■ Problem statement ■
Please return the lines of the data below, word for word, from the first line through the line containing "scan instruction's. -/".

■ Provided material ■
-- ==== Sys2Proof/Machine/Jtag.lean ====
section
/-! DEFINITION. The test access port and authenticated debug (R436 to R441). -/

namespace Sys2Proof.Machine

/-! ## What the state of the life cycle allows (R436, R437) -/

/-- A pin-taking instruction is allowed: at any time, or while no plan is in force in PROVISIONED and FIELD (R436). -/
def State.pinsOk (s : State) : Bool := !(s.lcState == 2 || s.lcState == 3) || s.plan.isNone

/-- Scanning the non-secret chains is allowed; in FIELD a debug session grants it (R436, R437, R440). -/
def State.scanNsOk (s : State) : Bool :=
  s.get PWR_STATUS_STAGE == 5 && (if s.lcState = 5 then false else if s.lcState = 3 then s.get LC_DBG_STATUS_LEVEL == 1 else true)

/-- Scanning the secret chains is allowed (R436, R437). -/
def State.scanSecOk (s : State) : Bool :=
  s.get PWR_STATUS_STAGE == 5 && (if s.lcState ≤ 1 then true else s.lcState == 4 && s.flag LC_STATUS_ERASED)

/-! ## The instruction register (R437, R438) -/

/-- The code is a scan instruction's. -/
def isScan (code : Nat) : Bool := code == 0x20 || code == 0x21

/-- The TAP takes instruction `code`; a scan instruction destroys the state of the core (R437). -/
def tapLoad (code : Nat) (s : State) : State :=
  { s with tap := { s.tap with ir := code, scanned := s.tap.scanned || isScan code } }.putFlag LC_DBG_STATUS_SCANNING (isScan code)

/-- The TAP takes instruction `code` where `ok` allows it, and is followed by `k`; else it takes BYPASS, and JTAG_REJ is set (R437). -/
def tapRestricted (ok : Bool) (code : Nat) (k : State → State) (s : State) : State :=
  if ok then k (tapLoad code s) else (tapLoad 0xFF s).raise LC_EVENT_JTAG_REJ

/-- A command of the TAP, which VDD_IO powers (R438; DEDUCED, log entry 59). -/
def tapDo (f : State → State) (s : State) : Out := if s.vddIoGood then done s (f s) else .next s

/-- How many cells the boundary-scan register has (R438). -/
def cellCount : Nat := 3164

/-- A pass through the boundary-scan register: what its cells capture comes out, and `cells` goes in. The order of the cells, and so what they capture,
is given outside the spec: a free value (DESIGN CHOICE, log entry 60). -/
def boundaryScan (cells : Nat) (s : State) : State :=
  let (i, t) := s.fresh
  { t with tap := { t.tap with cells := cells % 2 ^ cellCount } }.emit (.tdo cellCount (Config.freeNat i % 2 ^ cellCount))

/-! ## The instructions (R437 to R439) -/

/-- IDCODE: the identification register comes out (R438). -/
def execIdcode (s : State) : Out := tapDo (fun s => (tapLoad 0x01 s).emit (.tdo 32 (s.reg LC_IDCODE).toNat)) s

/-- SAMPLE_PRELOAD: the balls are sampled without disturbing them, and the cells preloaded with `cells` (R438). -/
def execSamplePreload (cells : Nat) (s : State) : Out := tapDo (fun s => boundaryScan cells (tapLoad 0x02 s)) s

/-- EXTEST: the cells drive and observe the balls (R437). -/
def execExtest (cells : Nat) (s : State) : Out := tapDo (fun s => tapRestricted s.pinsOk 0x03 (boundaryScan cells) s) s

/-- CLAMP: the cells hold the balls as they stand (R437). -/
def execJtagClamp (s : State) : Out := tapDo (fun s => tapRestricted s.pinsOk 0x04 id s) s

/-- HIGHZ: the balls drive nothing (R437). -/
def execHighz (s : State) : Out := tapDo (fun s => tapRestricted s.pinsOk 0x05 id s) s

/-- EXTEST_PULSE: pulses on the lanes and spokes (R437, R439). -/
def execExtestPulse (cells : Nat) (s : State) : Out := tapDo (fun s => tapRestricted s.pinsOk 0x06 (boundaryScan cells) s) s

/-- EXTEST_TRAIN: trains on the lanes and spokes (R437, R439). -/
def execExtestTrain (cells : Nat) (s : State) : Out := tapDo (fun s => tapRestricted s.pinsOk 0x07 (boundaryScan cells) s) s

/-- DBG_STATUS: the debug status word comes out (R438). -/
def execDbgStatus (s : State) : Out :=
  tapDo (fun s => let t := tapLoad 0x12 s; t.emit (.tdo 32 (t.reg LC_DBG_STATUS).toNat)) s

/-- SCAN_NS: the non-secret chains (R436, R437). -/
def execScanNs (s : State) : Out := tapDo (fun s => tapRestricted s.scanNsOk 0x20 id s) s

/-- SCAN_SEC: the secret chains (R436, R437). -/
def execScanSec (s : State) : Out := tapDo (fun s => tapRestricted s.scanSecOk 0x21 id s) s

/-- BYPASS: the one-bit bypass register (R438). -/
def execJtagBypass (s : State) : Out := tapDo (tapLoad 0xFF) s

/-- TEST_LOGIC_RESET: IDCODE is selected, and a debug session ends (R438, R440). -/
def execTestLogicReset (s : State) : Out := tapDo (fun s => endDebug (tapLoad 0x01 s)) s

/-! ## Authenticated debug (R440) -/

/-- The number that words spell, the first in the lowest bits. -/
def wordsNat : List Word → Nat
  | [] => 0
  | w :: r => w.toNat + 2 ^ 32 * wordsNat r

/-- DBG_CHAL at Capture-DR: a fresh nonce, or zeros for 1 s after a failed signature; the Lid's random words are free values (R440). -/
def dbgChal (s : State) : State :=
  let t := tapLoad 0x10 s
  if t.tap.refuse then t.emit (.tdo 384 0)
  else
    let (i, u) := t.fresh
    let ws := (List.range 12).map fun j => (Config.freeWords i).getD j 0
    { u with tap := { u.tap with nonce := some ws } }.emit (.tdo 384 (wordsNat ws))

/-- DBG_CHAL (R440). -/
def execDbgChal (s : State) : Out := tapDo dbgChal s

/-- The response `sig` opens a debug session: in FIELD, under usable owner slot `key`, with a nonce unspent, over whose bytes, SERIAL and the byte 0x44
the signature verifies (R429, R440). -/
def State.debugOk (s : State) (key : Nat) (sig : List Word) : Bool :=
  s.lcState == 3 && s.flag ⟨LC_STATUS, 13 + key % 2, 1⟩ &&
    match s.tap.nonce with
    | some ws => s.verifies (key % 2) (wordBytes ws ++ s.serialBytes ++ [0x44]) sig
    | none => false

/-- DBG_RESP at Update-DR, naming owner slot `key`, with signature `sig`: the nonce is spent, and a signature that verifies opens a session (R440). -/
def dbgResp (key : Nat) (sig : List Word) (s : State) : State :=
  let t := tapLoad 0x11 s
  let good := t.debugOk key sig
  let t := { t with tap := { t.tap with nonce := none } }
  if good then (t.put LC_DBG_STATUS_LEVEL 1).raise LC_EVENT_DBG_AUTH
  else { (t.incSat LC_DBG_STATUS_FAILS).raise LC_EVENT_DBG_FAIL with tap := { t.tap with refuse := true } }

/-- DBG_RESP under slot `key`, with the signature shifted in (R440). -/
def execDbgResp (key : Nat) (sig : List Word) (s : State) : Out := tapDo (dbgResp key sig) s

/-- DBG_NONCE_EXPIRE: an unspent debug nonce is 10 s old (R440). -/
def execDbgNonceExpire (s : State) : Out := done s { s with tap := { s.tap with nonce := none } }

/-- DBG_REFUSAL_END: 1 s has passed since a debug signature failed (R440). -/
def execDbgRefusalEnd (s : State) : Out := done s { s with tap := { s.tap with refuse := false } }

end Sys2Proof.Machine
end

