-- ==== Sys2Proof/Certificates/Slice0/Obligations.lean ====
section
/-! DEFINITION. The statements for the provers, each from the numbered rules that it names. -/

open Sys2Proof Sys2Proof.Machine

/-- A step runs the command at the front of the queue (95_what_each_step_holds.md, 98_reader.md): For every command c, queue rest r and state s: a step of
s with c in front of r is exec of c on s with the queue r. No row of the opcode table gives bits, so no word spells a command, and placing a word
changes nothing. That commands wait in a queue and that a step takes one is the model's own frame (DESIGN CHOICE, log entry 12). -/
def Obligations.StepRunsFront : Prop :=
  (∀ (c : Instr) (r : List Instr) (s : State), step { s with pending := c :: r } = exec c { s with pending := r }) ∧
  (∀ (n w : Nat) (s : State), s.withFetchWord n w = s)

/-- With no command waiting, the hub runs on for one hearth cycle (R57, R80, R82, R371): A step on an empty queue leaves every part of the state but the
tally's count, the fine elapsed time and the elapsed time as it was, except that, while the hearth's frequency moves towards a source just taken, two
free values tell whether it still moves and whether SLEWING reads 1, which it does only with a SLEW limit set. The count moves on by the increment
word, modulo 2^136, and so does the fine elapsed time, without a bound; the elapsed time is the fine one in whole tally LSBs. While the tally is FREE,
or the hearth has not locked yet, the increment word is 2^48 / (1.75 * 10^9) in units of 2^-40 LSB, rounded to the nearest, ties up; else the rate
adjustment is applied to it, rounded down. The model's own choices are that a step on an empty queue is one hearth cycle (DESIGN CHOICE, log entry
12), the free values of the movement (DESIGN CHOICE, log entry 22) and the rounding of the adjusted word (DESIGN CHOICE, log entry 87). -/
def Obligations.EmptyQueueTicks : Prop :=
  (∀ s : State, s.pending = [] → ∀ u, u = (if s.hrt.moving then slewOn s else s) →
    step s = .next { u with tal := { u.tal with count := (s.tal.count + s.increment) % 2 ^ 136 }, fine := s.fine + s.increment,
                            elapsed := (s.fine + s.increment) / 2 ^ 40 }) ∧
  (∀ s : State, s.hrt.moving = true →
    slewOn s = ({ s with freeCtr := s.freeCtr + 2, hrt := { s.hrt with moving := Config.freeBit s.freeCtr } } : State).put HRT_STATUS_SLEWING
      (if s.get HRT_CTRL_SLEW ≠ 0 ∧ Config.freeBit s.freeCtr = true ∧ Config.freeBit (s.freeCtr + 1) = true then 1 else 0)) ∧
  (∀ s : State, s.get TAL_STATUS_STATE = 0 ∨ s.hrt.everLocked = false → s.increment = 176848577040768611) ∧
  (∀ s : State, s.get TAL_STATUS_STATE ≠ 0 → s.hrt.everLocked = true →
    s.increment = ((176848577040768611 : Int) + 176848577040768611 * signed 32 (s.get TAL_RATE_RATE) / 10000000000).toNat)

/-- What a cold reset leaves (R17, R31, R81, R393, R445, 18_address_map.md): Every register reads the reset value of its table, and every byte of a store
what start-up leaves there. The hearth is in ACQUIRE with no source selected and its control registers at their table values, the tally counts from
zero in FREE, no plan is in force and no load runs, every basket is UNUSED, every spoke is PARKED, every lane has its role (warp in, chain out, weft
or weft spare), and vector 0 of every function's MSI-X table is masked. No command waits. -/
def Obligations.ResetLeaves : Prop :=
  (∀ a, State.reset.reg a = regReset a) ∧ (∀ a, State.reset.byte a = memDefault a) ∧ State.reset.pending = [] ∧
  State.reset.reg HRT_CTRL = 0x0A370000#32 ∧ State.reset.reg HRT_STATUS = 0x30#32 ∧ State.reset.reg HRT_HOLD_CFG = 0x05DC0000#32 ∧
  State.reset.reg HRT_MON_CFG = 0x2832#32 ∧ State.reset.reg HRT_FOFF_A = 0x80000000#32 ∧
  State.reset.tal.count = 0 ∧ State.reset.get TAL_STATUS_STATE = 0 ∧
  State.reset.flag PLAN_STATUS_IN_FORCE = false ∧ State.reset.get PLAN_STATUS_STATE = 0 ∧ State.reset.plan = none ∧
  (∀ b < 64, State.reset.get (BSK_STATUS_STATE b) = 0) ∧ (∀ n < 256, State.reset.get (SPK_STATUS_STATE n) = 0) ∧
  (∀ p < 108, State.reset.get (LANE_STATUS_ROLE p) = (if p < 2 then 2 else if p < 4 then 3 else if p % 13 = 3 then 1 else 0)) ∧
  (∀ f < 65, State.reset.flag ⟨msixCtrl f 0, 0, 1⟩ = true)

/-- Every command answers a next state, leaves the queue alone and takes back nothing it has sent (R341, 95_what_each_step_holds.md): For every command,
with any operands, and every state, exec answers a next state: it neither faults nor refuses. In that state the queue is what it was, everything that
had left the hub is still recorded as sent, in its order, and no free value is used a second time. -/
def Obligations.EveryCommandAnswers : Prop :=
  ∀ (c : Instr) (s : State), ∃ t, exec c s = .next t ∧ t.pending = s.pending ∧ s.sent <:+ t.sent ∧ s.freeCtr ≤ t.freeCtr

■ Answer to the exercise ■
-- ==== Sys2Proof/Machine/Jtag.lean ====
section
/-! DEFINITION. The test access port and authenticated debug (R436 to R441). -/

namespace Sys2Proof.Machine

/-! ## What the state of the life cycle allows (R436, R437) -/

/-- A pin-taking instruction is allowed: at any time, or while no plan is in force in PROVISIONED and FIELD (R436). -/
def State.pinsOk (s : State) : Bool := !(s.lcState == 2 || s.lcState == 3) || s.plan.isNone

/-- Scanning the non-secret chains is allowed; in FIELD a debug session grants it (R436, R437, R440). -/
def State.scanNsOk (s : State) : Bool :=
  s.get PWR_STATUS_STAGE == 5 && (if s.lcState = 5 then false else if s.lcState = 3 then s.get LC_DBG_STATUS_LEVEL == 1 else true)

/-- Scanning the secret chains is allowed (R436, R437). -/
def State.scanSecOk (s : State) : Bool :=
  s.get PWR_STATUS_STAGE == 5 && (if s.lcState ≤ 1 then true else s.lcState == 4 && s.flag LC_STATUS_ERASED)

/-! ## The instruction register (R437, R438) -/

/-- The code is a scan instruction's. -/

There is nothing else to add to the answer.